Сто лет назад надо было сходить, а она — балда эгоистичная. Кристо как-то сказал, что насчет общения она безнадежна. Тут он был прав.
Еще дюжина ступенек, тут одна раскрошилась, перепрыгнуть.
Кристо и Мелита вокруг нее только что не танцевали вчера — всё доказывали, что жизнь хороша. Молодцы.
Они — молодцы. Она — уродка моральная и хуже вещей, с которыми болтала. Раз не догадалась.
Утреннее самобичевание Дары закончилось вместе со ступеньками. Она преодолела последние и сделала еще несколько шагов, оказавшись напротив единственной белой двери. Постучала и дважды спросила: «Можно?» — перед тем, как войти.
С обитательницей этой комнаты вообще хотелось поостеречься, но Дара с некоторых пор ее не боялась. И вошла, хотя так и не дождалась даже утвердительного жеста.
Лори, стоя вполоборота к двери, смотрела в окно. Золотым жаром полыхали ее волосы. Она не взглянула на посетительницу, никогда не смотрела, если приходила Дара.
Они начали пересекаться после того, как Макс пробудил иглеца, когда Ковальски лежал в целебне без сознания. Сначала Дара, если в комнате была Лори, удалялась от двери со скоростью, приличествующей любому обитателю артефактория. Если же возле Макса сидела Дара, а в комнату заглядывала богиня — Лори мгновенно прикрывала дверь и шествовала дальше, ни на что не претендуя.

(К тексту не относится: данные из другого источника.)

theorem pumpTx_sound {F : Kept} (p : PolderId) (d : Dest) (cls : BitVec 4) (lane : Nat) (a0 : Nat) (a1 : State)
    (hs : a1.Sound F) : State.Sound F (pumpTx p d cls lane a0 a1) := by
  induction a0 generalizing a1 with
  | zero => 
    unfold pumpTx
    try dsimp only
    repeat' (first
        | with_reducible assumption | (with_reducible intro _) | with_reducible apply requestTx_sound
        | with_reducible apply sealPacket_sound | with_reducible apply wakeAll_sound
        | (with_reducible refine ite_sound ?_ ?_) | (with_reducible refine ite_pair_sound ?_ ?_)
        | (with_reducible refine ite_trip_sound ?_ ?_) | split
        | (refine sound_of_pair (by with_reducible assumption) ?_)
        | (refine sound_of_trip (by with_reducible assumption) ?_)
        | (with_reducible refine sound_upd ?_ rfl rfl rfl rfl rfl rfl rfl rfl) | (dsimp only))
  | succ n ih => 
    unfold pumpTx
    try dsimp only
    repeat' (first
        | with_reducible assumption | (with_reducible intro _) | with_reducible apply requestTx_sound
        | with_reducible apply sealPacket_sound | with_reducible apply wakeAll_sound | with_reducible apply ih
        | (with_reducible refine ite_sound ?_ ?_) | (with_reducible refine ite_pair_sound ?_ ?_)
        | (with_reducible refine ite_trip_sound ?_ ?_) | split
        | (refine sound_of_pair (by with_reducible assumption) ?_)
        | (refine sound_of_trip (by with_reducible assumption) ?_)
        | (with_reducible refine sound_upd ?_ rfl rfl rfl rfl rfl rfl rfl rfl) | (dsimp only))

theorem streamFor_sound {F : Kept} (k : TxPacket) (s : State) (hs : s.Sound F) : State.Sound F (streamFor k s).2 := by
  unfold streamFor
  try dsimp only
  repeat' (first
      | with_reducible assumption | with_reducible apply needKey_sound | with_reducible apply openTx_sound
      | with_reducible apply streamExhausted_sound | (with_reducible refine ite_sound ?_ ?_)
      | (with_reducible refine ite_pair_sound ?_ ?_) | (with_reducible refine ite_trip_sound ?_ ?_) | split
      | (refine sound_of_pair (by with_reducible assumption) ?_)
      | (refine sound_of_trip (by with_reducible assumption) ?_)
      | (with_reducible refine sound_upd ?_ rfl rfl rfl rfl rfl rfl rfl rfl) | (dsimp only))

theorem sendPacket_sound {F : Kept} (k : TxPacket) (s : State) (hs : s.Sound F) : State.Sound F
    (sendPacket k s).2 := by
  unfold sendPacket
  try dsimp only
  repeat' (first
      | with_reducible assumption | with_reducible apply count_sound | with_reducible apply pumpTx_sound
      | with_reducible apply streamFor_sound | (with_reducible refine ite_sound ?_ ?_)
      | (with_reducible refine ite_pair_sound ?_ ?_) | (with_reducible refine ite_trip_sound ?_ ?_) | split
      | (refine sound_of_pair (by with_reducible assumption) ?_)
      | (refine sound_of_trip (by with_reducible assumption) ?_)
      | (with_reducible refine sound_upd ?_ rfl rfl rfl rfl rfl rfl rfl rfl) | (dsimp only))
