-- ==== Sys2Proof/Laws/SoundObjects.lean ====
section
/-! SUPPORT. What the operations of Machine/Objects.lean keep: memories in canonical form, registers in range, blown
fuses and bounded fault rings (State.Sound). -/

namespace Sys2Proof.Machine

theorem profReset_sound {F : Kept} (n : BitVec 6) (s : State) (hs : s.Sound F) : State.Sound F (profReset n s) := by
  unfold profReset
  try dsimp only
  repeat' (first
      | with_reducible assumption | (with_reducible intro _) | (with_reducible refine ite_sound ?_ ?_) | split
      | (with_reducible refine sound_upd ?_ rfl rfl rfl rfl rfl rfl rfl rfl))

theorem profResetQueue_sound {F : Kept} (q : BitVec 8) (scope : Bool) (s : State) (hs : s.Sound F) : State.Sound F
    (profResetQueue q scope s) := by
  unfold profResetQueue
  try dsimp only
  repeat' (first
      | with_reducible assumption | (with_reducible intro _) | with_reducible apply profReset_sound
      | (with_reducible apply foldl_sound) | (dsimp only))

theorem profAdd_sound {F : Kept} (q : BitVec 8) (bytes : Nat) (ops : Nat) (s : State) (hs : s.Sound F) :
    State.Sound F (profAdd q bytes ops s) := by
  unfold profAdd
  try dsimp only
  repeat' (first
      | with_reducible assumption | (with_reducible intro _)
      | (with_reducible refine sound_upd ?_ rfl rfl rfl rfl rfl rfl rfl rfl))

theorem settleQueue_sound {F : Kept} (q : BitVec 8) (s : State) (hs : s.Sound F) : State.Sound F
    (settleQueue q s) := by
  unfold settleQueue
  try dsimp only
  repeat' (first
      | with_reducible assumption | (with_reducible intro _) | with_reducible apply finishAll_sound
      | (with_reducible refine ite_sound ?_ ?_) | split
      | (with_reducible refine sound_upd ?_ rfl rfl rfl rfl rfl rfl rfl rfl))

theorem endDescriptor_sound {F : Kept} (q : BitVec 8) (idx : BitVec 12) (st : Status) (result : BitVec 64)
    (flags : BitVec 6) (s : State) (hs : s.Sound F) : State.Sound F (endDescriptor q idx st result flags s) := by
  unfold endDescriptor
  try dsimp only
  repeat' (first
      | with_reducible assumption | (with_reducible intro _) | with_reducible apply emitTrace_sound
      | with_reducible apply modQueue_sound | with_reducible apply postEvent_sound
      | with_reducible apply settleQueue_sound | split
      | (with_reducible refine sound_upd ?_ rfl rfl rfl rfl rfl rfl rfl rfl))

theorem endUnstarted_sound {F : Kept} (x : Queue) (idx : BitVec 12) (ctag : BitVec 16) (st : Status) (s : State)
    (hs : s.Sound F) : State.Sound F (endUnstarted x idx ctag st s) := by
  unfold endUnstarted
  try dsimp only
  repeat' (first | with_reducible assumption | with_reducible apply postEvent_sound)

theorem beginDescriptor_sound {F : Kept} (q : BitVec 8) (idx : BitVec 12) (s : State) (hs : s.Sound F) :
    State.Sound F (beginDescriptor q idx s) := by
  unfold beginDescriptor
  try dsimp only
  repeat' (first
      | with_reducible assumption | (with_reducible intro _) | with_reducible apply modQueue_sound
      | (with_reducible refine ite_sound ?_ ?_) | split
      | (with_reducible refine sound_upd ?_ rfl rfl rfl rfl rfl rfl rfl rfl))

theorem modFence_sound {F : Kept} (f : BitVec 14) (g : FenceObj → FenceObj) (s : State) (hs : s.Sound F) :
    State.Sound F (modFence f g s) := by
  unfold modFence
  try dsimp only
  repeat' (first
      | with_reducible assumption | (with_reducible intro _)
      | (with_reducible refine sound_upd ?_ rfl rfl rfl rfl rfl rfl rfl rfl))

theorem raiseFence_sound {F : Kept} (f : BitVec 14) (v : BitVec 64) (s : State) (hs : s.Sound F) : State.Sound F
    (raiseFence f v s) := by
  unfold raiseFence
  try dsimp only
  repeat' (first
      | with_reducible assumption | (with_reducible intro _) | with_reducible apply endDescriptor_sound
      | with_reducible apply modFence_sound | (with_reducible apply foldl_sound) | split
      | (with_reducible refine sound_upd ?_ rfl rfl rfl rfl rfl rfl rfl rfl) | (dsimp only))

theorem abandonFence_sound {F : Kept} (f : BitVec 14) (s : State) (hs : s.Sound F) : State.Sound F
    (abandonFence f s) := by
  unfold abandonFence
  try dsimp only
  repeat' (first
      | with_reducible assumption | (with_reducible intro _) | with_reducible apply endDescriptor_sound
      | with_reducible apply postEvent_sound | (with_reducible apply foldl_sound) | split
      | (with_reducible refine sound_upd ?_ rfl rfl rfl rfl rfl rfl rfl rfl) | (dsimp only))

theorem dropShares_sound {F : Kept} (c : CtxId) (s : State) (hs : s.Sound F) : State.Sound F (dropShares c s) := by
  unfold dropShares
  try dsimp only
  repeat' (first
      | with_reducible assumption | (with_reducible intro _) | with_reducible apply endDescriptor_sound
      | with_reducible apply modFence_sound | (with_reducible apply foldl_sound)
      | (with_reducible refine ite_sound ?_ ?_) | split
      | (with_reducible refine sound_upd ?_ rfl rfl rfl rfl rfl rfl rfl rfl) | (dsimp only))

theorem scaAnswer_sound {F : Kept} (core : BitVec 9) (st : Status) (v : BitVec 32) (s : State) (hs : s.Sound F) :
    State.Sound F (scaAnswer core st v s) := by
  unfold scaAnswer
  try dsimp only
  repeat' (first | with_reducible assumption | with_reducible apply emit_sound)

theorem answerWait_sound {F : Kept} (before : State) (w : SyncWait) (st : Status) (v : BitVec 32) (s : State)
    (hs : before.Sound F) (hs1 : s.Sound F) : State.Sound F (answerWait before w st v s) := by
  unfold answerWait
  try dsimp only
  repeat' (first
      | with_reducible assumption | with_reducible apply scaAnswer_sound | (with_reducible refine ite_sound ?_ ?_)
      | split | (with_reducible refine sound_upd ?_ rfl rfl rfl rfl rfl rfl rfl rfl))

theorem endWaits_sound {F : Kept} (c : Context) (s : State) (hs : s.Sound F) : State.Sound F (endWaits c s) := by
  unfold endWaits
  try dsimp only
  repeat' (first
      | with_reducible assumption | (with_reducible intro _) | with_reducible apply answerWait_sound
      | (with_reducible apply foldl_sound) | split
      | (with_reducible refine sound_upd ?_ rfl rfl rfl rfl rfl rfl rfl rfl) | (dsimp only))

theorem stopContext_sound {F : Kept} (c : CtxId) (s : State) (hs : s.Sound F) : State.Sound F (stopContext c s) := by
  unfold stopContext
  try dsimp only
  repeat' (first
      | with_reducible assumption | (with_reducible intro _) | with_reducible apply endWaits_sound
      | with_reducible apply modContext_sound | (with_reducible refine ite_sound ?_ ?_) | split
      | (with_reducible refine sound_upd ?_ rfl rfl rfl rfl rfl rfl rfl rfl))

theorem setSync_sound {F : Kept} (core : BitVec 9) (i : BitVec 6) (v : BitVec 32) (s : State) (hs : s.Sound F) :
    State.Sound F (setSync core i v s) := by
  unfold setSync
  try dsimp only
  repeat' (first
      | with_reducible assumption | (with_reducible refine ite_sound ?_ ?_) | split
      | (with_reducible refine sound_upd ?_ rfl rfl rfl rfl rfl rfl rfl rfl))

theorem zeroSync_sound {F : Kept} (cores : BitVec 512) (s : State) (hs : s.Sound F) : State.Sound F
    (zeroSync cores s) := by
  unfold zeroSync
  try dsimp only
  repeat' (first
      | with_reducible assumption | (with_reducible intro _)
      | (with_reducible refine sound_upd ?_ rfl rfl rfl rfl rfl rfl rfl rfl))

theorem examineWaits_sound {F : Kept} (core : BitVec 9) (i : BitVec 6) (a0 : Nat) (a1 : Nat) (a2 : State)
    (hs : a2.Sound F) : State.Sound F (examineWaits core i a0 a1 a2) := by
  induction a0 generalizing a1 a2 with
  | zero => 
    unfold examineWaits
    try dsimp only
    repeat' (first
        | with_reducible assumption | (with_reducible intro _) | with_reducible apply answerWait_sound
        | with_reducible apply setSync_sound | (with_reducible refine ite_sound ?_ ?_)
        | (with_reducible refine ite_pair_sound ?_ ?_) | (with_reducible refine ite_trip_sound ?_ ?_) | split
        | (refine sound_of_pair (by with_reducible assumption) ?_)
        | (refine sound_of_trip (by with_reducible assumption) ?_)
        | (with_reducible refine sound_upd ?_ rfl rfl rfl rfl rfl rfl rfl rfl) | (dsimp only))
  | succ n ih => 
    unfold examineWaits
    try dsimp only
    repeat' (first
        | with_reducible assumption | (with_reducible intro _) | with_reducible apply answerWait_sound
        | with_reducible apply setSync_sound | with_reducible apply ih | (with_reducible refine ite_sound ?_ ?_)
        | (with_reducible refine ite_pair_sound ?_ ?_) | (with_reducible refine ite_trip_sound ?_ ?_) | split
        | (refine sound_of_pair (by with_reducible assumption) ?_)
        | (refine sound_of_trip (by with_reducible assumption) ?_)
        | (with_reducible refine sound_upd ?_ rfl rfl rfl rfl rfl rfl rfl rfl) | (dsimp only))

theorem changeSync_sound {F : Kept} (core : BitVec 9) (i : BitVec 6) (v : BitVec 32) (s : State) (hs : s.Sound F) :
    State.Sound F (changeSync core i v s) := by
  unfold changeSync
  try dsimp only
  repeat' (first
      | with_reducible assumption | with_reducible apply examineWaits_sound | with_reducible apply setSync_sound
      | (with_reducible refine ite_pair_sound ?_ ?_) | (with_reducible refine ite_trip_sound ?_ ?_) | (dsimp only))

theorem syncFault_sound {F : Kept} (core : BitVec 9) (i : BitVec 6) (operand : BitVec 32) (st : Status)
    (peer : Option InstId) (seq : BitVec 32) (s : State) (hs : s.Sound F) : State.Sound F
    (syncFault core i operand st peer seq s) := by
  unfold syncFault
  try dsimp only
  repeat' (first
      | with_reducible assumption | with_reducible apply stopContext_sound | with_reducible apply writeFault_sound
      | split | (with_reducible refine sound_upd ?_ rfl rfl rfl rfl rfl rfl rfl rfl))

end Sys2Proof.Machine
end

Только в последний раз, за день перед тем, как Ковальски очнулся, Лори шагнула в эту комнату, не прячась. Дара поднялась, чтобы уйти, но богиня, кажется, на этом и не настаивала, так что артемагиня просто отступила к стене. Она не видела лица Лорелеи, зато видела, как дрогнула рука богини, когда та погладила Макса по щеке. Лори постояла пару минут, глядя ему в лицо, прикоснулась губами к бледному лбу — и вышла, не глядя на Дару, и артемагиня услышала еще тихий звон перед тем, как закрылась дверь. Тогда она наклонилась, пошарила по полу, и в руках у нее оказалось крошечное зернышко — капелька из прозрачного горного хрусталя. Дара сунула окаменевшую слезу богини в карман и вернулась на свое место у кровати Макса.
Когда он очнулся, она так и не сказала ему о визитах Лорелеи, хотя и хотела. Но как бы это звучало: «Макс, а ты знаешь, тут Лори к тебе заходила. Целовала, плакала…» — так что она не решилась.
Но зато начала заходить к Лори время от времени. Просто по наитию. Сидела у нее в ботинках на кровати, застланной неизменно белым покрывалом. Или заглядывала в окно рядом с ней. Или рассказывала о том, что случилось в артефактории важного или интересного, или даже обычного.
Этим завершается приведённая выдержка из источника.